▶ Work to complete:
Look through the entries that follow and return each line that has the string "dlam".

▶ Excerpted records:

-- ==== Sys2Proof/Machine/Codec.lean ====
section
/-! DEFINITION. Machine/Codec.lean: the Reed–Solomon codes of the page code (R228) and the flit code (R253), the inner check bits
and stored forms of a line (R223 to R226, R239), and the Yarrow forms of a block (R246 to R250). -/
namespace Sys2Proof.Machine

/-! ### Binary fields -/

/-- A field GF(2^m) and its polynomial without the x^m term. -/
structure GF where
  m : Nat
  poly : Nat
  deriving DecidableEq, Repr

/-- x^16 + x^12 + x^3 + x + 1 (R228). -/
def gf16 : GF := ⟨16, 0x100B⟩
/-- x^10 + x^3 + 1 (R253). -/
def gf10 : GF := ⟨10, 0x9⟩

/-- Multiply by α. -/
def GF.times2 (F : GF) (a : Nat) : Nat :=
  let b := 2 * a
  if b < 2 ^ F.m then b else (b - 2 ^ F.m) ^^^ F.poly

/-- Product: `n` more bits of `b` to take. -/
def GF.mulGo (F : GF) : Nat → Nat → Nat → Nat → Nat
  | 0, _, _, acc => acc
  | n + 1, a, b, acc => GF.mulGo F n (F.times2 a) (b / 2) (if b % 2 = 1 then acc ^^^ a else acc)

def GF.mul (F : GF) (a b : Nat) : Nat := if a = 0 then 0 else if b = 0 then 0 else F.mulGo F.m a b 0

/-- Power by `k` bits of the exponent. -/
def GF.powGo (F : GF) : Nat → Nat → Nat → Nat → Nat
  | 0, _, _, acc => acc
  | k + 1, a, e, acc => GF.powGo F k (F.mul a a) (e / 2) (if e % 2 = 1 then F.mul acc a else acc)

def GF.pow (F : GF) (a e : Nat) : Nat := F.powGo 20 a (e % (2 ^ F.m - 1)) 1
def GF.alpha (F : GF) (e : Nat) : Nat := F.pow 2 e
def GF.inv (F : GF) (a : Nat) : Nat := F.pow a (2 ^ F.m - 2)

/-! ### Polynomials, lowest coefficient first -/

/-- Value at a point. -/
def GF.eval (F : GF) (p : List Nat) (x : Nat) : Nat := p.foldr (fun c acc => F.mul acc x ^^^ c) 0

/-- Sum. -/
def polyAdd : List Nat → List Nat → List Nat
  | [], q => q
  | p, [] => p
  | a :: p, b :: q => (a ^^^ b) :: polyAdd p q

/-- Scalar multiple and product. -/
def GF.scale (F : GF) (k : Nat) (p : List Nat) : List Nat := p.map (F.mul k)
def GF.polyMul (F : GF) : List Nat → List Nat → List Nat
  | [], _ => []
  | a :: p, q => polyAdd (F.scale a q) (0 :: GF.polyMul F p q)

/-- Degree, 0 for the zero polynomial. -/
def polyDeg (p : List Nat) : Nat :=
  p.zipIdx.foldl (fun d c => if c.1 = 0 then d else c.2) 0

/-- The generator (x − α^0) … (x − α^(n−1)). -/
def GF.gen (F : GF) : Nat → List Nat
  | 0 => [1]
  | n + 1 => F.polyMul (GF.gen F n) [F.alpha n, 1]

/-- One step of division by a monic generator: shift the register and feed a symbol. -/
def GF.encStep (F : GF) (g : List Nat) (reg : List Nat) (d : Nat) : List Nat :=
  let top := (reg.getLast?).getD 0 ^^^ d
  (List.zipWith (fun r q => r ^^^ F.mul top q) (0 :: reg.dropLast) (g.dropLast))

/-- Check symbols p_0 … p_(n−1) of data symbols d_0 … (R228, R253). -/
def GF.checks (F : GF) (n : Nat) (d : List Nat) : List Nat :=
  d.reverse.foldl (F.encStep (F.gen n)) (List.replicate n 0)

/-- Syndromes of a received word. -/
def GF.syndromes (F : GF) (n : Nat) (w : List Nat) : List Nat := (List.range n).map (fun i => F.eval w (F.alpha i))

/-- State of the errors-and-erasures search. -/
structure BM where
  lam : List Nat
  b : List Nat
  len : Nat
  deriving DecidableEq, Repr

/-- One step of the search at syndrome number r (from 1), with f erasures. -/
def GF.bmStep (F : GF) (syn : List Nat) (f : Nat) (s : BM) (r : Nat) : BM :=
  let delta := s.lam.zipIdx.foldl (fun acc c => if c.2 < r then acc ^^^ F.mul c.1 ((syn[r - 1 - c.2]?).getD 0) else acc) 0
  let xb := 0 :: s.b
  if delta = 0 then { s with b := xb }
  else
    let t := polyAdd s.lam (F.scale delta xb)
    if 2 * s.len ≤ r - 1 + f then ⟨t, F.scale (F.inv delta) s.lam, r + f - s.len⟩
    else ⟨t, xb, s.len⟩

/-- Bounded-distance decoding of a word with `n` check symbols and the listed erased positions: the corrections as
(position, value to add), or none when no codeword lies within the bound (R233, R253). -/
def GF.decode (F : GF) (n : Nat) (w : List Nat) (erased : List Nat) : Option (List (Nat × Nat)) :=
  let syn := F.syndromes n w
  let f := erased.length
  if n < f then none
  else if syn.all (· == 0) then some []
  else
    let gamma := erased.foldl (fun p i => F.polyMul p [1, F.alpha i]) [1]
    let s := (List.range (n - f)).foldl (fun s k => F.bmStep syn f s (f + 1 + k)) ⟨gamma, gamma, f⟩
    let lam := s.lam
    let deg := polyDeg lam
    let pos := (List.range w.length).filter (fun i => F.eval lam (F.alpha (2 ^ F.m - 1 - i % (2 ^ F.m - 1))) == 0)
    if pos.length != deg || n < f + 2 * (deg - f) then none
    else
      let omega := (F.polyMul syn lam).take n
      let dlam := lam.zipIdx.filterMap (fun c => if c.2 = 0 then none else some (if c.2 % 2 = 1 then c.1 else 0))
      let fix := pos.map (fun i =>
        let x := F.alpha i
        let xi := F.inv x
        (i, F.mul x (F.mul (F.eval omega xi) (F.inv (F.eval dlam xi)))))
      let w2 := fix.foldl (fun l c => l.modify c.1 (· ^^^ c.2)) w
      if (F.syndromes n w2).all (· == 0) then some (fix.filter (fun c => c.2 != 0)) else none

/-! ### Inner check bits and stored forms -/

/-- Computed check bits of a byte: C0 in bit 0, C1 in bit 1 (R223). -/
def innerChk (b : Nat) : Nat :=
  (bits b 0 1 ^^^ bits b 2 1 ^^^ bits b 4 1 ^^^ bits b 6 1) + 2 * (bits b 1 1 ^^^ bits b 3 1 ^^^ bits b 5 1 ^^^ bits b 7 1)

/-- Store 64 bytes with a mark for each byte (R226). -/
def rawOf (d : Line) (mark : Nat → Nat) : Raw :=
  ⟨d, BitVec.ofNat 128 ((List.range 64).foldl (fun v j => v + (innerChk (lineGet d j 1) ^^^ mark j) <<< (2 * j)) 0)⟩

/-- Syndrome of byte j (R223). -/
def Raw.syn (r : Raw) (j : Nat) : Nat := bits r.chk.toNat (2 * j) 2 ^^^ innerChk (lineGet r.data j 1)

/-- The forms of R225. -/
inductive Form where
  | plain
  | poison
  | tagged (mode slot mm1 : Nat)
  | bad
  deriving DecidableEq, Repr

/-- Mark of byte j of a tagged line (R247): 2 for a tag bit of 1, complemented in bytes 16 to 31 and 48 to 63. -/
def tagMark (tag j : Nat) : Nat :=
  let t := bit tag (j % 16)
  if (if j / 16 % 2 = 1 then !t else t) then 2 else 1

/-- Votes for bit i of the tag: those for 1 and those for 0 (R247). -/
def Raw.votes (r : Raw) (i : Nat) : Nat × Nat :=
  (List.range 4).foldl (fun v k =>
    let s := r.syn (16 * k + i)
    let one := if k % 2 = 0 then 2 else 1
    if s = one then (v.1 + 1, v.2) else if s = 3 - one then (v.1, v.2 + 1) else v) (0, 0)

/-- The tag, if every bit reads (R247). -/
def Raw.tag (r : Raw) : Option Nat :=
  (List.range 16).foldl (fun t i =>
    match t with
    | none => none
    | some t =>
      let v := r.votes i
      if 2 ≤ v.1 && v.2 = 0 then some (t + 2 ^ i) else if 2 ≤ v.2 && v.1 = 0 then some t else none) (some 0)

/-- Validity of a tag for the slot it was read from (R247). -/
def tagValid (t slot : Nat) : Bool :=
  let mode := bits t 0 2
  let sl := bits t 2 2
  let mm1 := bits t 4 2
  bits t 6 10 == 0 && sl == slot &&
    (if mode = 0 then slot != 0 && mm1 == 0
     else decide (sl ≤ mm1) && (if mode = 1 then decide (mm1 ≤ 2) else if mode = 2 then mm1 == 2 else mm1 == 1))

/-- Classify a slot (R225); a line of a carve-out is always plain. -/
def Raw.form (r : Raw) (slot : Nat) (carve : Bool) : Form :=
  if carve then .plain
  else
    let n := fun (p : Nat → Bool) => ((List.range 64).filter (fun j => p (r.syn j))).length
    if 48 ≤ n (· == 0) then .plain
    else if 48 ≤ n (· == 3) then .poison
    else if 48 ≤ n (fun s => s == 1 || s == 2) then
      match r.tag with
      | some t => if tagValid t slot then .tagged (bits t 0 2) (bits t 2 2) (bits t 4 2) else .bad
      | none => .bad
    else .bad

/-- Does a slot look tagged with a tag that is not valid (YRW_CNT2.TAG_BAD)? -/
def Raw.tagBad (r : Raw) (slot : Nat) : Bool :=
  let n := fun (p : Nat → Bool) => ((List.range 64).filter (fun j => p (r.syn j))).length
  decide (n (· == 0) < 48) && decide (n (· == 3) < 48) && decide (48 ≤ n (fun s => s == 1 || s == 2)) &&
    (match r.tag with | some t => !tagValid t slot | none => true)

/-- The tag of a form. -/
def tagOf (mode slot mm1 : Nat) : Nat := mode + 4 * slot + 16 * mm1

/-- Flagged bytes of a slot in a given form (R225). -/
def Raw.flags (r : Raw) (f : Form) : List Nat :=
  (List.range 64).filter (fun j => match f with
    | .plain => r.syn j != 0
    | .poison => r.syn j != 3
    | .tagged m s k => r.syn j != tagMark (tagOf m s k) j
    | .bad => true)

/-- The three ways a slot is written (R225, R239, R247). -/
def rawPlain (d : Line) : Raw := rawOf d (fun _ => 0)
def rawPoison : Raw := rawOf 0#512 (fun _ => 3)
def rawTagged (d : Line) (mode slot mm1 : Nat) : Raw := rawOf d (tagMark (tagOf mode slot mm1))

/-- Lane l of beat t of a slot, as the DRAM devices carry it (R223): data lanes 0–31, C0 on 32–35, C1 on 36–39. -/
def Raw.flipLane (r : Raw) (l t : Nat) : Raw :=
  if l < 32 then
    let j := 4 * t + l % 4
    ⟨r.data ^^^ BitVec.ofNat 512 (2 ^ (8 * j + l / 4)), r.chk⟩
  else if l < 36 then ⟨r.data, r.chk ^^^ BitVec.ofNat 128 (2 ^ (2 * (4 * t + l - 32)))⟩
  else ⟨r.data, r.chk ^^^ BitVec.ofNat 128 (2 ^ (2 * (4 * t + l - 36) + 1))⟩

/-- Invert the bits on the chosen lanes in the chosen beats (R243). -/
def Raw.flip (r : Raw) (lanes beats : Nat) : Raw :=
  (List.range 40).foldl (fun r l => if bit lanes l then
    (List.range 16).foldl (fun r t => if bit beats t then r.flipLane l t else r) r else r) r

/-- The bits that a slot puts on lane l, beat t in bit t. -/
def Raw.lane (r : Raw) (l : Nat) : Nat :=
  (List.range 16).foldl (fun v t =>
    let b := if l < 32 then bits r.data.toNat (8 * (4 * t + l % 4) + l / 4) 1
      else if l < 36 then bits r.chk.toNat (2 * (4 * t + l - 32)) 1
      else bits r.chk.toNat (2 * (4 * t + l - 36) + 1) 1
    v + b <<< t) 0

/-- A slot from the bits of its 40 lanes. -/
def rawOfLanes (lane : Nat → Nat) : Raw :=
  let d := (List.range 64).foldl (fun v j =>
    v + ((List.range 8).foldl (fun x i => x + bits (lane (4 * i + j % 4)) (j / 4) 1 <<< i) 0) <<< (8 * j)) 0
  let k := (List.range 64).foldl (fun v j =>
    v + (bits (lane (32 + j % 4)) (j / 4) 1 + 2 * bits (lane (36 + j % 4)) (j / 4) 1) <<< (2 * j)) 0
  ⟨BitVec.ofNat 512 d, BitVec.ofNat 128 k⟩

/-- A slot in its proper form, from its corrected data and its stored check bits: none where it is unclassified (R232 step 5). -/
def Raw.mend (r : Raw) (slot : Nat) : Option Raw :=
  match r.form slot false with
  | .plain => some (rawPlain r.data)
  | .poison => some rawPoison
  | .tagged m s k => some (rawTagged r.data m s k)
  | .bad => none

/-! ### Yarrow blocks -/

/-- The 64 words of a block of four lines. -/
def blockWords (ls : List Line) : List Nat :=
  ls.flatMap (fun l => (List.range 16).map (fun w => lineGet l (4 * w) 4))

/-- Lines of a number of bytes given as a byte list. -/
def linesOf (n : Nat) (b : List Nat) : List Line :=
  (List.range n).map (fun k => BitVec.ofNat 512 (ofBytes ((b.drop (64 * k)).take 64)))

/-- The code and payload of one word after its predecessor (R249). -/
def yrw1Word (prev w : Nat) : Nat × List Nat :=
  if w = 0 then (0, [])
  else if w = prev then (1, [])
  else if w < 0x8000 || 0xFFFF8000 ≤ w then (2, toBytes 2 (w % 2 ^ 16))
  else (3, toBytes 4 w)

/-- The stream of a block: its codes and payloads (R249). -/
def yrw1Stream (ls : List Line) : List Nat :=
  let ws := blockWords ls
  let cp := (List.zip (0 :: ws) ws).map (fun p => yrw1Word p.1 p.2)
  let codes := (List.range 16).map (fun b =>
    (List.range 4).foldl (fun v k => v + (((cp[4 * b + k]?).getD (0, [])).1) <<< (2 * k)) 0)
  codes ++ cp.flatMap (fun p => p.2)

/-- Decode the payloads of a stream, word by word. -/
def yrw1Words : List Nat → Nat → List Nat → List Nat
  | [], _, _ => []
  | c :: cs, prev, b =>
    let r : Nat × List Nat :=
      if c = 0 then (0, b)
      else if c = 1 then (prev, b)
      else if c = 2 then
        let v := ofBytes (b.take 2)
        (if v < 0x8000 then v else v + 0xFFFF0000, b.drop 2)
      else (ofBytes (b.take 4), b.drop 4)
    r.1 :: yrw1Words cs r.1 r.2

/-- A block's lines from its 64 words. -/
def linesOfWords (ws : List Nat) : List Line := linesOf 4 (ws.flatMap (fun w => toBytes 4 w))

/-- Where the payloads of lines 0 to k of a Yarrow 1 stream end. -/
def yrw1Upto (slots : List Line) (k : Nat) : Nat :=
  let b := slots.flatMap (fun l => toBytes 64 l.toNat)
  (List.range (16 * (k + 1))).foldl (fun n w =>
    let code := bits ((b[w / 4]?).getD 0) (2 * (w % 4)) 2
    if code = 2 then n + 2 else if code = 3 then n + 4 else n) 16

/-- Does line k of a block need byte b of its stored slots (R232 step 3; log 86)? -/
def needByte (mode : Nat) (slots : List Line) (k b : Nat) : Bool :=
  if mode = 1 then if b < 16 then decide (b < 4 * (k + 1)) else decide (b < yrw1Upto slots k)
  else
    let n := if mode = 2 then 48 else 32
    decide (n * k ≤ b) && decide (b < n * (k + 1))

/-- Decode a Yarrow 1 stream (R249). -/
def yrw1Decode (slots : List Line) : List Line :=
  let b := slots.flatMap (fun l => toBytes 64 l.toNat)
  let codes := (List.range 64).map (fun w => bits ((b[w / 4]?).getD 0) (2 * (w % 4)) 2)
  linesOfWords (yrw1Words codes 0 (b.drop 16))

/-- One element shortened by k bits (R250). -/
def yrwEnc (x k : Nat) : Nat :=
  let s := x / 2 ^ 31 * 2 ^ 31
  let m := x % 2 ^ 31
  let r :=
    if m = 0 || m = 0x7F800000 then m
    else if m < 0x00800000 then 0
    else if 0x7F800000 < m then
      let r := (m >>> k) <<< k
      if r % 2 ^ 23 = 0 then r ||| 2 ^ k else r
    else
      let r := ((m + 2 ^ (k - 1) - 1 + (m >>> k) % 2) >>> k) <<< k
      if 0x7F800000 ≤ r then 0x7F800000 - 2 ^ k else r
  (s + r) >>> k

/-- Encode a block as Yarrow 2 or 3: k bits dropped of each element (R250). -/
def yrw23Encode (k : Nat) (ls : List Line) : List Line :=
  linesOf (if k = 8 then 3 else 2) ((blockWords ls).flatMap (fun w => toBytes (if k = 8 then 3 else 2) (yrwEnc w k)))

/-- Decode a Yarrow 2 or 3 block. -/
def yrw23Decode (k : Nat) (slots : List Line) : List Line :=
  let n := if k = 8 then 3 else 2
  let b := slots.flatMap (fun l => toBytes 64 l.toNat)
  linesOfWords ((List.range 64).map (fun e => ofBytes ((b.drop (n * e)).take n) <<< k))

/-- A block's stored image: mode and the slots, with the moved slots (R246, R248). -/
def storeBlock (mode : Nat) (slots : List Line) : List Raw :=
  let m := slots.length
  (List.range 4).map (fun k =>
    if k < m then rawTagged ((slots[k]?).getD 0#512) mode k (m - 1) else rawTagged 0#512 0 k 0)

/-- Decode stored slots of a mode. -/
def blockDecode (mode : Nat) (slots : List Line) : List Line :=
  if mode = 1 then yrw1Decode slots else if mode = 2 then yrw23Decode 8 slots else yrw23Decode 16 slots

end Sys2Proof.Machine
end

* * *

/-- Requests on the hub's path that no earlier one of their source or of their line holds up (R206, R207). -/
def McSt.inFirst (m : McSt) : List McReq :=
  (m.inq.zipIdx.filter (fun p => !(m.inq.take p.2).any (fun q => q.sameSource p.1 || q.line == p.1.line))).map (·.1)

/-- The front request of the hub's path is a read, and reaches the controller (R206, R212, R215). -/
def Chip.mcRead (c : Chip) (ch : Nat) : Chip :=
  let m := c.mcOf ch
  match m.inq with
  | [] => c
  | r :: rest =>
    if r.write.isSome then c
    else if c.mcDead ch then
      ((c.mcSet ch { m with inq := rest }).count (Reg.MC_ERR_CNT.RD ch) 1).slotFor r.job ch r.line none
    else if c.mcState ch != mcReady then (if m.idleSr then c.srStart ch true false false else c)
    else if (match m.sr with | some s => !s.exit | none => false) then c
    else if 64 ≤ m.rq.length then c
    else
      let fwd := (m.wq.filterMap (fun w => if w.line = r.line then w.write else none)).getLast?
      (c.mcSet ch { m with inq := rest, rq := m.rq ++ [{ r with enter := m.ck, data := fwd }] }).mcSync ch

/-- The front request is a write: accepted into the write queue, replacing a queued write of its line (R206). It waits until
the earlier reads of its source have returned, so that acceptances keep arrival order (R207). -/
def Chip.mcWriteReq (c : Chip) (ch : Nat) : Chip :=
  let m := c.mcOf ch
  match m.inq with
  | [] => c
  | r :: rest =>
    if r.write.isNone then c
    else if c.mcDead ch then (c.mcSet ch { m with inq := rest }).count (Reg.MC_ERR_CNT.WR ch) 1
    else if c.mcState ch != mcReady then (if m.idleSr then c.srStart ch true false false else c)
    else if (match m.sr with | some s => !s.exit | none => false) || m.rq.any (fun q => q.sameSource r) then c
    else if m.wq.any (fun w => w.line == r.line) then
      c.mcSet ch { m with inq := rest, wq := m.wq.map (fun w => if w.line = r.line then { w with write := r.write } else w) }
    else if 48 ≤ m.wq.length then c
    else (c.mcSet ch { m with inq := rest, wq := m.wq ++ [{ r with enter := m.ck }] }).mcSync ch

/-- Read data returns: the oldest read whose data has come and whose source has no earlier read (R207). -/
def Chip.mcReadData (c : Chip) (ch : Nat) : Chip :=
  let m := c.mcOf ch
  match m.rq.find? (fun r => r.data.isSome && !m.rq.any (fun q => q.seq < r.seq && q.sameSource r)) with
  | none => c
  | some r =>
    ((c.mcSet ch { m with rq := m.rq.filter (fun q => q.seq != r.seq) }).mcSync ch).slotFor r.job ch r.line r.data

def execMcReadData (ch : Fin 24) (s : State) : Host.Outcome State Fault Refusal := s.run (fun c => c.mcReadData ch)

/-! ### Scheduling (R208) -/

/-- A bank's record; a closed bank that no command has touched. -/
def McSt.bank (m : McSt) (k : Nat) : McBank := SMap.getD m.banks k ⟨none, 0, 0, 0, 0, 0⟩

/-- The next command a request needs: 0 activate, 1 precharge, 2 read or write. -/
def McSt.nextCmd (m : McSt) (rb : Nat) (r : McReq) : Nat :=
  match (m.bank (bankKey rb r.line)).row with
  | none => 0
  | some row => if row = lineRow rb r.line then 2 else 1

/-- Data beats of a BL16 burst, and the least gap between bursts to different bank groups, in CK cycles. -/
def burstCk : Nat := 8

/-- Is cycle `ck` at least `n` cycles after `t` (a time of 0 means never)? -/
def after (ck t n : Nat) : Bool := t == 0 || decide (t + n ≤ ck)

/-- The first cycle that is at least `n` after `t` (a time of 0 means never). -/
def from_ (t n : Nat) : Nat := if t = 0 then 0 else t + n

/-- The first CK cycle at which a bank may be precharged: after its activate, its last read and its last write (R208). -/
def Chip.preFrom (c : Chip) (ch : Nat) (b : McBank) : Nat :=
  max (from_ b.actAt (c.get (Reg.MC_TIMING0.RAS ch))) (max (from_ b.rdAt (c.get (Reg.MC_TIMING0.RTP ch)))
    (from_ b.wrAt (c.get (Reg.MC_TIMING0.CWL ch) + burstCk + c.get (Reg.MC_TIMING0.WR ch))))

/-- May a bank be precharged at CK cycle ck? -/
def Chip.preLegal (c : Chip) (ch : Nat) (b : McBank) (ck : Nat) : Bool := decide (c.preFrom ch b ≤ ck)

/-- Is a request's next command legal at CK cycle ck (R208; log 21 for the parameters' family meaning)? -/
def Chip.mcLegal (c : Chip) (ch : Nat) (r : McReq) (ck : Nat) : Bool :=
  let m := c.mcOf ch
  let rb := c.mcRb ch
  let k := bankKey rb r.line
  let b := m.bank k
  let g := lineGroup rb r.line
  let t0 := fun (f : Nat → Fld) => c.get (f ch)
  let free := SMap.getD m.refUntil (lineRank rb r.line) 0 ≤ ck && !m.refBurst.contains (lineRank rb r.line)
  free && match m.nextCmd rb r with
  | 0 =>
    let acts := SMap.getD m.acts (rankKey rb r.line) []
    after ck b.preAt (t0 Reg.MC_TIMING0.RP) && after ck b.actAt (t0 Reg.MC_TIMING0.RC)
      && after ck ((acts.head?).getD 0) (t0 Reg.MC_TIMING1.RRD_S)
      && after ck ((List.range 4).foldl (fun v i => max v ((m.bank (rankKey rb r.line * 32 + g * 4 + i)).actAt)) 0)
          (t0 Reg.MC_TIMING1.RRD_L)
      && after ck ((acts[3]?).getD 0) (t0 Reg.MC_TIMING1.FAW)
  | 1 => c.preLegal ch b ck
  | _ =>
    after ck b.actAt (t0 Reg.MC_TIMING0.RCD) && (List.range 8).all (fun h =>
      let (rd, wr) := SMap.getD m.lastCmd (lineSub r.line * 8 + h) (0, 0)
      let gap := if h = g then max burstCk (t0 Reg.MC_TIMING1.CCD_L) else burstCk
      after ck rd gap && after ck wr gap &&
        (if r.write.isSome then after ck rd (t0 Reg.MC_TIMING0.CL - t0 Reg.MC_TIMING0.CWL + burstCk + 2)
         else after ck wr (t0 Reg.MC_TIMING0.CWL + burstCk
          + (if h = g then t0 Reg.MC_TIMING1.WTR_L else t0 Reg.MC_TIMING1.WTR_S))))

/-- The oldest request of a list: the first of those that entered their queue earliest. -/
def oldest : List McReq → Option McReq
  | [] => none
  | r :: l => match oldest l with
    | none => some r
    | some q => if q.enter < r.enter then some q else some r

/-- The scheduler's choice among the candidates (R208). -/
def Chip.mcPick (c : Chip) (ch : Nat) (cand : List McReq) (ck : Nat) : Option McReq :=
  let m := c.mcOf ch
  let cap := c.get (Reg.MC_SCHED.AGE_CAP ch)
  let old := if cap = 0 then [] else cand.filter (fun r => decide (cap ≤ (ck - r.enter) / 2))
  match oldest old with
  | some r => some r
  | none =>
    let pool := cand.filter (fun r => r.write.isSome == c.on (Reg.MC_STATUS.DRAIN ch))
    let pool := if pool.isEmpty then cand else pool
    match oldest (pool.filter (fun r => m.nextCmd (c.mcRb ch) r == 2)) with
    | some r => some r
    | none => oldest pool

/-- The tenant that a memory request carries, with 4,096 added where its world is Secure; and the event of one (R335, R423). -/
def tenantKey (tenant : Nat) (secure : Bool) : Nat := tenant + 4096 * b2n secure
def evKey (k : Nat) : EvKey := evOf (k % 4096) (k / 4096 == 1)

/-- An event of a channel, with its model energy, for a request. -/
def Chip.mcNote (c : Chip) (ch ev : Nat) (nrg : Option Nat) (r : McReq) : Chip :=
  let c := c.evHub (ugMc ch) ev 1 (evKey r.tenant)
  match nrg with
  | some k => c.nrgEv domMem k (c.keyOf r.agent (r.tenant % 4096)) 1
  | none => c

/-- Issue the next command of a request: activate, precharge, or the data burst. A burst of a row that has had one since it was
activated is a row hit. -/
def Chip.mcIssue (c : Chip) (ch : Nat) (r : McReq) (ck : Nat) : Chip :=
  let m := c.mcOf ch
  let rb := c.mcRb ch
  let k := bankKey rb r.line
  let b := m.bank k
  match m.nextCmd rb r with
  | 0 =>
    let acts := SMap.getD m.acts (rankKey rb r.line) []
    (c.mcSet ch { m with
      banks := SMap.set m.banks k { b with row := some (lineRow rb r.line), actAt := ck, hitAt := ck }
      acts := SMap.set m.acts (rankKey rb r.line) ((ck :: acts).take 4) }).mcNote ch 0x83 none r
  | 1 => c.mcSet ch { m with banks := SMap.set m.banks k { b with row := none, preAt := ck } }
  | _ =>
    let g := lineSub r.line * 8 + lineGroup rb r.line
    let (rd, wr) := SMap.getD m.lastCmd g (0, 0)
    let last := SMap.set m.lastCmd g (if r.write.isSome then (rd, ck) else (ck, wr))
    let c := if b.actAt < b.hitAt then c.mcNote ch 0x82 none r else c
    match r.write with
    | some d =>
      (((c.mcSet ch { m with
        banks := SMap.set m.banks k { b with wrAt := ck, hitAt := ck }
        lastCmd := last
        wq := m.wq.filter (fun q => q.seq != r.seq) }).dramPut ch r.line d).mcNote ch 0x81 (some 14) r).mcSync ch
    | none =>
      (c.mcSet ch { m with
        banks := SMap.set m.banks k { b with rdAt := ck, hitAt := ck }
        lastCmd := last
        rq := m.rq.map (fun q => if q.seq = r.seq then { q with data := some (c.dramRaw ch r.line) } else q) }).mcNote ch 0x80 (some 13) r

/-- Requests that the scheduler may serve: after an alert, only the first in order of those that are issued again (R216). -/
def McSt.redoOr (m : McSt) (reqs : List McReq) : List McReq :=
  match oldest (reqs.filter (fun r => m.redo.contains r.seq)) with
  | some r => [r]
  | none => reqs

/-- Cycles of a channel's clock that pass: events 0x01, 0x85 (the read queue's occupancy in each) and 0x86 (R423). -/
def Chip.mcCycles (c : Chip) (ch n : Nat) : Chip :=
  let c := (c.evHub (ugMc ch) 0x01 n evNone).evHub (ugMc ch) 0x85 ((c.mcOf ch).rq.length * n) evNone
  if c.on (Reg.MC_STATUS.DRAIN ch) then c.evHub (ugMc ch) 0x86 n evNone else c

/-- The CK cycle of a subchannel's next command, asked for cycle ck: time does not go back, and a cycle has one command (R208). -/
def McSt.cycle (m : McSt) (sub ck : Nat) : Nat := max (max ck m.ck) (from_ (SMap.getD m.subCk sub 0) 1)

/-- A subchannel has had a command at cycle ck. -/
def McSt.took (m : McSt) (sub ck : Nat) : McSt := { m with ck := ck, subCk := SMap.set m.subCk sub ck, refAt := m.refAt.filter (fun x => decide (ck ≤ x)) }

▶ Output:
      let dlam := lam.zipIdx.filterMap (fun c => if c.2 = 0 then none else some (if c.2 % 2 = 1 then c.1 else 0))
        (i, F.mul x (F.mul (F.eval omega xi) (F.inv (F.eval dlam xi)))))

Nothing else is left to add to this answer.